Professor Alexis Jay was in the Commons following her bombshell report in August which revealed around 1,400 children had been raped and abused by gangs of Asian men in the South Yorkshire town. She said the level of abuse went unreported for 16 years because staff feared they would be seen as racist.
But speaking today Professor Jay said the problem was not confined to Rotherham. Asked by MPs whether the abuse was happening in towns and cities elsewhere in the country, she said: ‘Yes I do believe that. I certainly don’t think Rotherham is unique.’
Children as young as 11 were trafficked, beaten, and raped by large numbers of men between 1997 and 2013 in Rotherham. More than a third of the cases were already know to agencies.
But Professor Jay said: ‘Several staff described their nervousness about identifying the ethnic origins of perpetrators for fear of being thought racist’.
She condemned the ‘blatant’ collective failures by the council’s leadership, concluding: ‘It is hard to describe the appalling nature of the abuse that child victims suffered.’

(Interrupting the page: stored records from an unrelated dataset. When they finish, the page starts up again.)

/-- The body read for the first waiting POP returns, and the POP completes (10 R215, R218). -/
def qBodyRead (s : State) (q : Nat) : State :=
  let x := queueAt s.que q
  match x.wait with
  | [] => s
  | e :: _ =>
    if (e.op != .pop && e.op != .popSt) || x.avail == 0 || (x.cached (x.dpa x.readD)).isSome || x.fault || qAsleep s.b q then s
    else match s.access (q / 16384) (x.readReq q) false with
      | .error e => s.await e
      | .ok y =>
        let z := if y.2.isData then
            (y.1.b, fetchItems x y.2.data y.2.poisonL y.2.poisonH
              ((List.range (Nat.min 8 x.avail)).map (x.readD + ·)) (x.trim 1))
          else qFault y.1.b q x (x.dpa x.readD)
        qResume { y.1 with b := z.1, que := queuePut y.1.que q z.2 } q

/-- BODY_READ_DONE (10 R215, R218). -/
def execBodyReadDone (q : QueueNo) (s : State) : Host.Outcome State Fault Refusal := .next (qBodyRead s q)

/-- The body accesses that the first waiting operation needs. -/
def qServeWait (s : State) (q : Nat) : State :=
  match (queueAt s.que q).wait with
  | [] => s
  | e :: _ => if e.op == .pop || e.op == .popSt then qBodyRead s q else qBodyWrite s q

/-! ### Commands at a doorbell -/

/-- Run a doorbell operation that carries its initiator's tag: no request with another comes from it (05 R107). -/
def qCommand (q : QueueNo) (w : Who) (op : QOp) (s : State) : State :=
  if s.b.tagOk w.src w.priv w.ctx then
    let y := qDoorbell s.b s.que q w op
    { s with b := y.1, que := y.2 }
  else s

/-- PUSH (10 R207, R211): one to four items; none is a PUSH of 0 items. A doorbell write carries at most four words
(R211), so more are refused whole with UNSUPPORTED (R212). -/
def execPush (q : QueueNo) (w : Who) (items : List (BitVec 64)) (poison : Bool) (s : State) :
    Host.Outcome State Fault Refusal :=
  if items.length ≤ 4 ∨ s.b.tagOk w.src w.priv w.ctx = false then .next (qCommand q w (.push items poison) s)
  else .next { s with b := answerWho s.b (some w) (rspStatus stUNSUPPORTED) }

/-- POP (10 R207). -/
def execPop (q : QueueNo) (w : Who) (s : State) : Host.Outcome State Fault Refusal := .next (qCommand q w .pop s)

/-- POP_ST (10 R211): the item and the status word after the POP. -/
def execPopSt (q : QueueNo) (w : Who) (s : State) : Host.Outcome State Fault Refusal := .next (qCommand q w .popSt s)

/-- STATUS (10 R213). -/
def execStatus (q : QueueNo) (w : Who) (s : State) : Host.Outcome State Fault Refusal := .next (qCommand q w .status s)

/-- MARK (10 R207). -/
def execMark (q : QueueNo) (w : Who) (s : State) : Host.Outcome State Fault Refusal := .next (qCommand q w .mark s)

/-- REWIND (10 R207). -/
def execRewind (q : QueueNo) (w : Who) (s : State) : Host.Outcome State Fault Refusal := .next (qCommand q w .rewind s)

/-- RELEASE (10 R207). -/
def execRelease (q : QueueNo) (w : Who) (n : Word) (s : State) : Host.Outcome State Fault Refusal :=
  .next (qCommand q w (.release n.toNat) s)

/-- CLEAR (10 R207). -/
def execClear (q : QueueNo) (w : Who) (s : State) : Host.Outcome State Fault Refusal := .next (qCommand q w .clear s)

/-! ### The QUE page (10 R220 to R222) -/

/-- The queue that Q_SEL of tower `t` names. -/
def Base.qSel (b : Base) (t : Nat) : Nat := 16384 * t + b.fld (.que (tw t)) QUE.Q_SEL_QUEUE

/-- Change the queue that Q_SEL names. -/
def onSel (s : State) (t : Nat) (f : Queue → Queue) : State :=
  { s with que := queuePut s.que (s.b.qSel t) (f (queueAt s.que (s.b.qSel t))) }

/-- Is a body wholly inside GDDR6 or the pads of tower `t` (10 R204, R220)? -/
def bodyOk (t base len : Nat) : Bool :=
  decide (base + 8 * len ≤ 0x2000000000) ||
  (decide (0x10000000000 + t * 0x10000000 ≤ base) && decide (base + 8 * len ≤ 0x10000000000 + (t + 1) * 0x10000000))

/-- Does the occupied span fit the new bounds (10 R220)? -/
def Queue.fits (x : Queue) : Bool :=
  x.writeD == 0 ||
  (decide (x.rel + x.writeD ≤ x.len) && decide (x.shBase ≤ x.base + 8 * x.rel) &&
    decide (x.base + 8 * (x.rel + x.writeD) ≤ x.shBase + 8 * x.shLen))

/-- A write of Q_CMD.GO (10 R220). -/
def qGo (s : State) (t : Nat) : State :=
  let q := s.b.qSel t
  let x := queueAt s.que q
  let pg : Page := .que (tw t)
  if x.pend then s
  else if (x.shLen ≠ 0 ∧ ¬ bodyOk t x.shBase x.shLen) ∨ (x.shCtx ≠ x.ctx ∧ x.writeD ≠ 0) then
    { s with b := s.b.event pg 14, que := queuePut s.que q { x with res := 3 } }
  else
    { s with b := s.b.addFld pg QUE.PEND_CNT_COUNT 1, que := queuePut s.que q { x with pend := true } }

/-- One pending change fewer. -/
def pendLess (b : Base) (pg : Page) (was : Bool) : Base :=
  if was then b.setFld pg QUE.PEND_CNT_COUNT (b.fld pg QUE.PEND_CNT_COUNT - 1) else b

/-- A write of Q_CMD.CANCEL (10 R220, 02 R27): a pending change is abandoned, the shadow reloads. -/
def qCancel (s : State) (t : Nat) : State :=
  let q := s.b.qSel t
  let x := queueAt s.que q
  let pg : Page := .que (tw t)
  { s with b := (pendLess s.b pg x.pend).event pg 13,
           que := queuePut s.que q { x with pend := false, res := 2, shBase := x.base, shCtx := x.ctx, shLen := x.len } }

/-- The queue under its new bounds (10 R209, R220). -/
def Queue.rebound (x : Queue) : Queue :=
  { x with base := x.shBase, ctx := x.shCtx, len := x.shLen,
           rel := if x.writeD = 0 then 0 else (x.base + 8 * x.rel - x.shBase) / 8,
           fault := false, pend := false, res := 1,
           last := if x.len = 0 ∧ x.shLen ≠ 0 then 0 else x.last,
           lastP := if x.len = 0 ∧ x.shLen ≠ 0 then false else x.lastP }

/-- QUEUE_BOUNDS_APPLY (10 R220): a pending change takes effect when the occupied span fits. -/
def execQueueBoundsApply (q : QueueNo) (s : State) : Host.Outcome State Fault Refusal :=
  let x := queueAt s.que q
  if x.pend && x.fits then
    .next { s with b := qStored ((pendLess s.b (quePage q) true).event (quePage q) 13) q, que := queuePut s.que q x.rebound }
  else .next s

/-- A write of Q_CMD.FLUSH (10 R221): one consumer operation. -/
def qFlush (s : State) (t : Nat) : State :=
  let y := qArrive s.b s.que (s.b.qSel t) none .flush
  { s with b := y.1, que := y.2 }

/-- A write of QUE.RAW_CMD.PFLIP (10 R222, 23 R471): with ERR_CFG.RAW = 1 the next item pushed is cached with inverted
parity. -/
def qPflip (s : State) (t : Nat) : State :=
  if s.b.bit (.que (tw t)) HDR.ERR_CFG_RAW then onSel s t (fun x => { x with pflip := true }) else s

/-- The queues of tower `t` that the table lists. -/
def towerQueues (s : State) (t : Nat) : List Nat := (s.que.map Prod.fst).filter (fun q => q / 16384 == t)

/-- Write every tail cache of one queue, block by block; the request itself while memory cannot answer. A block whose write
meets the owner's again and again in the same cycle is written again, up to the bound of rounds. -/
def drainQueue : Nat → State → Nat → Except (HopReq × Bool) State
  | 0, s, _ => .ok s
  | n + 1, s, q =>
    let x := queueAt s.que q
    if x.fault then .ok s
    else match x.dueBlock true with
      | none => .ok s
      | some k => match writeBlock s q k with
        | .error e => .error e
        | .ok s' => drainQueue n s' q

/-- Write every tail cache of a tower (10 R223, R224). -/
def drainTower (s : State) (t : Nat) : Except (HopReq × Bool) State :=
  (towerQueues s t).foldl (fun o q => match o with | .ok s => drainQueue 32 s q | .error e => .error e) (.ok s)

/-- QUEUE_ENGINE_SLEEP (10 R224): no operation has arrived for 100 µs; the tail caches are written first. -/
def execQueueEngineSleep (t : Tower) (s : State) : Host.Outcome State Fault Refusal :=
  if s.b.bit (.que t) HDR.BLK_CTRL_SLEEP_PERMIT && s.b.fld (.que t) HDR.BLK_STAT_STATE == stActive &&
      (towerQueues s t).all (fun q => (queueAt s.que q).wait.isEmpty) then
    match drainTower s t with
    | .error e => .next (s.await e)
    | .ok s' => .next { s' with b := s'.b.setState (.que t) stAsleep }
  else .next s

/-- A sleeping queue engine of tower `t` wakes and its queues' waiting operations go on (10 R224). -/
def qWake (s : State) (t : Nat) : State :=
  let pg : Page := .que (tw t)
  if s.b.fld pg HDR.BLK_STAT_STATE = stAsleep then (towerQueues s t).foldl qResume { s with b := s.b.wakePage pg }
  else s

/-- A queue as an FLR of its function leaves it (10 R223): flushed, its last value 0, a pending change of its bounds abandoned as a
CANCEL abandons it. -/
def Queue.flr (x : Queue) : Queue :=
  let y := { x.doFlush with last := 0, lastP := false }
  if x.pend then { y with pend := false, res := 2, shBase := x.base, shCtx := x.ctx, shLen := x.len } else y

/-- PEND_CNT of tower `t` shows its queues with a change of bounds pending (10 R222). -/
def State.pendCnt (s : State) (t : Nat) : State :=
  { s with b := s.b.setFld (.que (tw t)) QUE.PEND_CNT_COUNT ((towerQueues s t).filter fun q => (queueAt s.que q).pend).length }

The landmark report exposed widespread failures of the council, police and social services.
It revealed victims were doused in petrol and threatened with being set alight, terrorised with guns, made to witness brutally-violent rapes and told they would be the next if they spoke out.
The victims were raped by multiple abusers, trafficked to other towns and cities in the north of England, abducted, beaten and intimidated.

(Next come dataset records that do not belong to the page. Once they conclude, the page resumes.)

/-! ### Ports and pins -/

/-- The marsh a fabric hop port lies in: row 0 for an even port, row 11 for an odd one (04 R61). -/
def hopPortMarsh (h : Nat) : Nat := h % 2 * 352 + h / 2
/-- Which waiting completion fabric hop port `h` of tower `t` presents: the first whose context is live in its marsh
(14 R299). -/
def State.portNow (s : State) (src : Nat) : Option Nat :=
  (SMap.get (fun _ => []) s.hop.ports src).findIdx? fun o => o.ctx == s.b.liveOf (src / 64) (hopPortMarsh (src % 64))
/-- What fabric hop port `h` of tower `t` drives on output `i`, REQ_READY apart (14 R298, R299): the event line in every
context, the rest only in the context it is for. -/
def State.hopBit (s : State) (t h i : Nat) : Bool :=
  let x := SMap.get (fun _ => (0, 0)) s.hop.shown (64 * t + h)
  (i == 289 || x.1 == s.b.liveOf t (hopPortMarsh h)) && x.2.getLsbD i
/-- An edge of a port's clock (14 R299): what the port drives from now on, and the completions left. -/
def State.portDrive (s : State) (src : Nat) : (Nat × BitVec 512) × List PortOut :=
  let l := SMap.get (fun _ => []) s.hop.ports src
  let c := s.b.liveOf (src / 64) (hopPortMarsh (src % 64))
  let line := BitVec.ofNat 512 (b2n (s.b.fabLine (src / 64) (src % 64)) <<< 289)
  match (s.portNow src).bind fun k => l[k]?.map fun o => (k, o) with
  | some (k, ⟨x, w :: ws⟩) => ((c, w ||| line), if ws = [] then l.eraseIdx k else l.set k ⟨x, ws⟩)
  | some (k, ⟨_, []⟩) => ((c, line), l.eraseIdx k)
  | none => ((c, line), l)
/-- What pond port `k` of a marsh presents on output `j` (14 R300). -/
def Fabric.pondBit (f : Fabric) (t m k j : Nat) : Bool :=
  (SMap.get (fun _ => 0) f.pondNow ((t * 384 + m) * 2 + k)).getLsbD j
/-- May a hop port take a request with this tag (14 R299)? -/
def Hop.ready (x : Hop) (src tag : Nat) : Bool :=
  decide ((x.tags.filter (fun e => e.1 / 4096 == src)).length < 128) &&
    (SMap.get (fun _ => none) x.tags (src * 4096 + tag)).isNone

/-- Does the device's TAP control the pins (25 R511)? -/
def Base.tapOwns (b : Base) : Bool := b.bit .pkg PKG.JTAG_CTRL_CUR
/-- MODE of a pin (25 R508): 0 off, 1 LVCMOS, 2 LVDS. -/
def Base.pinMode (b : Base) (k j : Nat) : Nat := b.fld (iobPage k) (IOB.PIN_CFG_MODE.nth j)
/-- Is a bank in its load state (06 R131)? -/
def Pins.loading (p : Pins) (k : Nat) : Bool := SMap.get (fun _ => true) p.bankLoad k
/-- LOAD_STATE in force on a pin: 3 on a pin never driven acts as 0 (06 R131); both pins of an LVDS pair are driven through the
even one (25 R505). -/
def State.loadState (s : State) (k j : Nat) : Nat :=
  let l := s.b.fld (iobPage k) IOB.BANK_CFG_LOAD_STATE
  let d := if s.b.pinMode k (j - j % 2) = 2 then j - j % 2 else j
  if l = 3 ∧ ¬ SMap.get (fun _ => false) s.pins.driven (16 * k + d) then 0 else l
/-- Is an LVDS pin usable: its bank senses 1.8 V (25 R504, R507)? -/
def Base.lvdsOk (b : Base) (k : Nat) : Bool := b.bit (iobPage k) IOB.BANK_CFG_VIO_18
/-- Is a bank's VIO within tolerance? -/
def Base.vioOk (b : Base) (k : Nat) : Bool := b.bit (iobPage k) IOB.BANK_CFG_VIO_OK

/-- Does the current TAP instruction drive the pins from the boundary cells or float them (25 R510, R511)? SAMPLE/PRELOAD
and the instructions without pin control leave them to their rules. -/
def State.tapForces (s : State) : Bool := s.b.tapOwns && s.pins.ir.toNat != 2

/-- What the TAP drives on a pin: nothing under HIGHZ, else the boundary cell where its enable is set. -/
def State.tapPin (s : State) (k j : Nat) : Option Bool :=
  let i := 2 * (16 * k + j)
  if s.pins.ir.toNat = 3 then none
  else if SMap.get (fun _ => false) s.pins.bscan (i + 1) then some (SMap.get (fun _ => false) s.pins.bscan i) else none

/-- What the device drives on a pin, from the last output and enable of its driver (25 R504, R505; 06 R131; 05 R111). -/
def State.pinDrive (s : State) (k j : Nat) : Option Bool :=
  let m := s.b.pinMode k j
  let me := s.b.pinMode k (j - j % 2)
  let d := if me = 2 then j - j % 2 else j
  if ¬ s.b.vioOk k then none
  else if s.tapForces then s.tapPin k j
  else if s.pins.loading k ∧ s.loadState k j ≠ 3 then none
  else if me = 2 then
    if s.b.lvdsOk k ∧ SMap.get (fun _ => false) s.pins.lastOe (16 * k + d)
    then some (SMap.get (fun _ => false) s.pins.lastOut (16 * k + d) != (j % 2 == 1)) else none
  else if m = 1 ∧ SMap.get (fun _ => false) s.pins.lastOe (16 * k + j)
  then some (SMap.get (fun _ => false) s.pins.lastOut (16 * k + j)) else none

/-- What holds an undriven pin: none, up, down or keeper (25 R504, 06 R131). -/
def State.pinHold (s : State) (k j : Nat) : Option Bool :=
  let kept := some (SMap.get (fun _ => false) s.pins.level (16 * k + j))
  if ¬ s.b.vioOk k ∨ s.tapForces then none
  else if s.pins.loading k then
    match s.loadState k j with | 0 => some true | 1 => some false | 2 => kept | _ => none
  else if s.b.pinMode k (j - j % 2) = 2 then none
  else match s.b.fld (iobPage k) (IOB.PIN_CFG_PULL.nth j) with
    | 1 => some true | 2 => some false | 3 => kept | _ => none

/-- The level at a pin: driven inside or outside, or held; none where nothing decides it (25 R508 PIN_IN). -/
def State.pinLevel (s : State) (k j : Nat) : Option Bool :=
  match s.pinDrive k j, SMap.get (fun _ => none) s.pins.ext (16 * k + j) with
  | some a, some b => if a = b then some a else none
  | some a, none => some a
  | none, some b => some b
  | none, none => s.pinHold k j

/-- The level the fabric reads from a pin (25 R505, R507, R511; 05 R111; 06 R131). -/
def State.pinIn (s : State) (k j : Nat) : Option Bool :=
  let m := s.b.pinMode k j
  let c := s.b.liveOf (k / 3) (64 + 128 * (k % 3))
  if s.b.tapOwns ∨ ¬ s.b.vioOk k ∨ s.pins.loading k ∨ s.b.fld (iobPage k) IOB.BANK_OWNER_CTX ≠ c ∨ m = 0 ∨
      s.b.pinMode k (j - j % 2) = 2 ∧ j % 2 = 1 then some false
  else if m = 2 ∧ ¬ s.b.lvdsOk k then some false
  else s.pinLevel k j

/-! ### Evaluation -/

/-- A combinational signal. -/
inductive Sig
  /-- O of eft `n` of clutch `c`. -/
  | o (c n : Nat)
  /-- COUT of eft `n`. -/
  | cout (c n : Nat)
  /-- Local line `i`. -/
  | ll (c i : Nat)
  /-- Wire `w` that starts in clutch `c`. -/
  | wire (c w : Nat)
  /-- Arrival `a` of clutch `c`. -/
  | arr (c a : Nat)
  /-- Local source `v` of clutch `c` (03 R50). -/
  | src (c v : Nat)
  /-- The value of a tap's deep line. -/
  | deep (c : Nat) (v : Bool)
  /-- The receive value of a tap. -/
  | rx (c : Nat) (v : Bool)
  /-- A lane as it arrives at its station in marsh `m`. -/
  | lane (t m d n : Nat)
  /-- A lane after its station in marsh `m`. -/
  | laneAfter (t m d n : Nat)
  /-- A lane beyond the boundary of marsh `m`. -/
  | laneOut (t m d n : Nat)
  /-- Port output `i` of clutch `c`: hop port, pond port or pin (14 R298, R300; 25 R505). -/
  | port (c i : Nat)
  deriving DecidableEq, Repr

/-- Value of the arrival `a` of a clutch: the wire it reads, when one has a read point there (04 R56, R57, R73). -/
def State.arrivalWire (s : State) (c a : Nat) : Option (Nat × Nat) :=
  let d := a / 18
  let j := a % 18
  let k := if j < 14 then j else if j < 16 then j - 2 else j - 4
  let dist := if 16 ≤ j then 8 else if 14 ≤ j then 4 else if j < 4 then 1 else if j < 8 then 2 else if j < 12 then 4 else 12
  let X := cX c
  let Y := cY c
  let st : Option Nat :=
    match d with
    | 0 => if dist ≤ Y then some (clutchAt (cTower c) X (Y - dist)) else none
    | 1 => if dist ≤ X then some (clutchAt (cTower c) (X - dist) Y) else none
    | 2 => if Y + dist < 384 then some (clutchAt (cTower c) X (Y + dist)) else none
    | _ => if X + dist < 1024 then some (clutchAt (cTower c) (X + dist) Y) else none
  match st with
  | none => none
  | some c' => if s.closed (cTower c) (cMarsh c') (cMarsh c) then none else some (c', 14 * d + k)

/-- Does the tap's driver wait for its clock after a swap (04 R66)? Its clock is that of the control set RXCS names, after its
inversion; with no clock source there is nothing to wait for (DEDUCED, log entry 90). -/
def State.tapWaits (s : State) (c : Nat) (v : Bool) : Bool :=
  let k := s.cfg.swb c ((if v then 526 else 516) + 9) 1
  decide (s.cfg.clkSrc c k < 62) && s.fab.isFresh c k
/-- MODE of a tap (04 R64): 0 OFF, 1 RECEIVE, 2 DRIVE; the unused value 3 acts as one of these, which one free (00 R8, log
entry 13). -/
def CfgMem.tapMode (x : CfgMem) (c : Nat) (v : Bool) : Nat :=
  let m := x.swb c (if v then 526 else 516) 2
  if m = 3 then Config.actsAs .tapMode m % 3 else m
/-- Is a tap in DRIVE (04 R64)? -/
def CfgMem.drives (x : CfgMem) (c : Nat) (v : Bool) : Bool := x.tapMode c v == 2

/-- The segments of a line of tower `t`: neighbouring taps with no closed boundary between them (04 R68, R73). -/
def State.segments (s : State) (t : Nat) : List Nat → List Nat → List (List Nat)
  | [], cur => [cur.reverse]
  | x :: l, [] => s.segments t l [x]
  | x :: l, y :: cur =>
    if s.closed t (cMarsh y) (cMarsh x) then (y :: cur).reverse :: s.segments t l [x] else s.segments t l (x :: y :: cur)
/-- The segment tap `c` lies on. -/
def State.segment (s : State) (taps : List Nat) (c : Nat) : List Nat :=
  ((s.segments (cTower c) taps []).find? (fun r => r.contains c)).getD [c]

/-- The drivers enabled on a segment. -/
def State.segDrivers (s : State) (seg : List Nat) (v : Bool) : List Nat :=
  seg.filter fun c => s.cfg.drives c v && !s.cutOff (cTower c) (cMarsh c) && !s.tapWaits c v
/-- Does the contention detector hold a segment's drivers off (04 R68)? -/
def Fabric.segFault (f : Fabric) (seg : List Nat) (v : Bool) : Bool :=
  seg.any fun c => SMap.get (fun _ => false) f.flt (tapKey c v)

/-- The value of a signal. `path` holds the signals being evaluated: one that comes round again is a combinational
loop, whose value the spec does not state. -/
def State.sig (s : State) : Nat → List Sig → Sig → Option Bool
  | 0, _, _ => none
  | fuel + 1, path, g =>
    if path.contains g then none
    else
      let ev := s.sig fuel (g :: path)
      match g with
      | .src c v =>
        if v < 16 then ev (.o c v) else if v < 32 then some (s.qOf c (v - 16))
        else if v < 62 then ev (.ll c (v - 32)) else some (v == 63)
      | .o c n =>
        let tab := s.cfg.field c n 0 16
        let inp := fun i => ev (.src c (s.cfg.field c n (16 + 6 * i) 6))
        if s.cfg.bitAt c n 40 then
          let p := lutVal inp 3 (tab % 256)
          let cin : Option Bool := match s.cfg.field c n 41 2 with
            | 0 => if n = 0 then some false else ev (.cout c (n - 1))
            | 1 => some false
            | 2 => some true
            | _ => inp 3
          xor3 p cin
        else lutVal inp 4 tab
      | .cout c n =>
        if s.cfg.bitAt c n 40 then
          let tab := s.cfg.field c n 0 16
          let inp := fun i => ev (.src c (s.cfg.field c n (16 + 6 * i) 6))
          match lutVal inp 3 (tab % 256) with
          | some false => lutVal inp 3 (tab / 256)
          | p =>
            let cin : Option Bool := match s.cfg.field c n 41 2 with
              | 0 => if n = 0 then some false else ev (.cout c (n - 1))
              | 1 => some false
              | 2 => some true
              | _ => inp 3
            mux3 p cin (lutVal inp 3 (tab / 256))
        else some false
      | .ll c i =>
        let v := s.cfg.swb c (6 * i) 6
        if v < 56 then ev (.arr c ((v + 2 * i) % 72))
        else if v = 56 then (if isTap c then ev (.rx c false) else some false)
        else if v = 57 then (if isTap c then ev (.rx c true) else some false)
        else if v = 58 then (match ewStation c with
          | some (d, n) => ev (.lane (cTower c) (cMarsh c) d n) | none => some false)
        else if v = 59 then (match nsStation c with
          | some (d, n) => ev (.lane (cTower c) (cMarsh c) d n) | none => some false)
        else if v = 60 then ev (.port c (i % 16))
        else if v = 61 then ev (.port c ((i + 8) % 16))
        else some (v == 63)
      | .wire c w =>
        let d := w / 14
        let k := w % 14
        let v := s.cfg.swb c (180 + 6 * w) 6
        if v < 32 then ev (.src c v)
        else if v < 50 then ev (.arr c (18 * d + v - 32))
        else if v = 50 then ev (.arr c (18 * ((d + 1) % 4) + k))
        else if v = 51 then ev (.arr c (18 * ((d + 1) % 4) + (k + 4) % 18))
        else if v = 52 then ev (.arr c (18 * ((d + 3) % 4) + k))
        else if v = 53 then ev (.arr c (18 * ((d + 3) % 4) + (k + 4) % 18))
        else if v = 54 then (if isTap c then ev (.rx c false) else some false)
        else if v = 55 then (if isTap c then ev (.rx c true) else some false)
        else if v = 56 then (match ewStation c with
          | some (d, n) => ev (.lane (cTower c) (cMarsh c) d n) | none => some false)
        else if v = 57 then (match nsStation c with
          | some (d, n) => ev (.lane (cTower c) (cMarsh c) d n) | none => some false)
        else if v = 58 then (if (hopPortOf c).isSome then ev (.port c (w % 16)) else some false)
        else if v = 59 then ev (.cout c 15)
        else if v = 60 then ev (.ll c (w % 30))
        else if v = 61 then none
        else some (v == 63)
      | .arr c a =>
        match s.arrivalWire c a with
        | some (c', w) => ev (.wire c' w)
        | none => some false
      | .deep c v =>
        let taps := lineOf c v
        let seg := s.segment taps c
        if s.b.lineFenced taps then some false
        else if s.fab.segFault seg v then some (s.fab.keeper c v)
        else match s.segDrivers seg v with
          | [] => some (s.fab.keeper c v)
          | [x] => ev (.src x (s.cfg.swb x ((if v then 526 else 516) + 2) 6))
          | _ => none
      | .rx c v =>
        let base := if v then 526 else 516
        if s.cfg.tapMode c v = 0 ∨ s.b.lineFenced (lineOf c v) then some false
        else if s.cfg.swb c (base + 8) 1 = 1 then some (s.rrOf (cTower c) (cMarsh c) (rrDeep c v))
        else ev (.deep c v)
      | .lane t m d n =>
        match laneFrom d m with
        | some k => if s.closed t k m then some false else ev (.laneOut t k d n)
        | none =>
          match bridgeFrom d t with
          | some _ => some (s.rrOf t m (rrStage 2 t m d n))
          | none => some false
      | .laneAfter t m d n =>
        let c := stationOf t m d n
        if s.cfg.swb c (laneBase d) 1 = 1 then ev (.src c (s.cfg.swb c (laneBase d + 1) 6)) else ev (.lane t m d n)
      | .laneOut t m d n =>
        let c := stationOf t m d n
        if s.cfg.swb c (laneBase d + 7) 1 = 1 then some (s.rrOf t m (rrLane t m d n)) else ev (.laneAfter t m d n)
      | .port c i =>
        let t := cTower c
        match hopPortOf c with
        | some h =>
          let o := 16 * cx c + i
          if o = 288 then
            let c0 := clutchAt t (32 * (h / 2)) (cY c)
            let bits := (List.range 12).map fun b =>
              ev (.src (c0 + (347 + b) / 16) (s.cfg.swb (c0 + (347 + b) / 16) (562 + 6 * ((347 + b) % 16)) 6))
            if bits.any Option.isNone then none
            else some (s.hop.ready (64 * t + h) (bits.foldr (fun b a => b2n (b == some true) + 2 * a) 0))
          else some (s.hopBit t h o)
        | none =>
          match bankOf c with
          | some k => s.pinIn k i
          | none =>
            match pondPortOf c with
            | some k =>
              if s.b.bit (.hop (tw t)) ((if k = 0 then HOP.PPCLK_EN0 else HOP.PPCLK_EN1).nth (cMarsh c))
              then some (s.fab.pondBit t (cMarsh c) k (512 * (cy c % 2) + 16 * cx c + i))
              else some false
            | none => some false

Despite the abuse, police ‘regarded many child victims with contempt’ and some fathers who tried to rescue their children from abuse were arrested themselves.
Prof Jay said the majority of the abusers were described as ‘Asian men’, and many were said to be of Pakistani origin.
One young person told the inquiry that ‘gang rape’ was a usual part of growing up in the area of Rotherham where she lived.
In two cases, fathers had tracked down their daughters and tried to remove them from houses where they were being abused - only to be arrested themselves when police were called to the scene.
And one child declined her initial offer to give a statement after allegedly receiving a text from a perpetrator threatening to harm her younger sister.
The failures happened despite three reports between 2002 and 2006 ‘which could not have been clearer in the description of the situation in Rotherham’.
Prof Jay said the first of these reports was ‘effectively suppressed’ because senior officers did not believe the data. The other two were ignored, the professor said.
Teachers reported seeing children as young as 11, 12 and 13 being picked up outside schools by cars and taxis, given presents and mobile phones and taken to meet large numbers of unknown men in Rotherham or other local towns and cities.
The majority of victims believed the perpetrators to be their boyfriend who gave them gifts, alcohol and drugs. Some of the victims still maintain they were not groomed or abused.
Analysing the case studies, Prof Jay said many of the children came from dysfunctional families, had parents with addictions, and had suffered domestic or sexual abuse as a child. Some had serious mental health problems.
The spotlight first fell on Rotherham in 2010 when five men, described by a judge as ‘sexual predators’, were jailed for grooming teenage girls for sex.
The five men - Umar Razaq, Adil Hussain, Razwan Razaq, Zafran Ramzan, and Mohsin Khan - preyed on their victims over several months and threatened them with violence if they refused their advances.
One of the men branded his victim a ‘white bitch’ when she resisted, while a second smirked: ‘I’ve used you and abused you.’
The men, all British-born Pakistanis, attacked the four girls in play areas, parks and in the back of their cars, Sheffield Crown Court heard.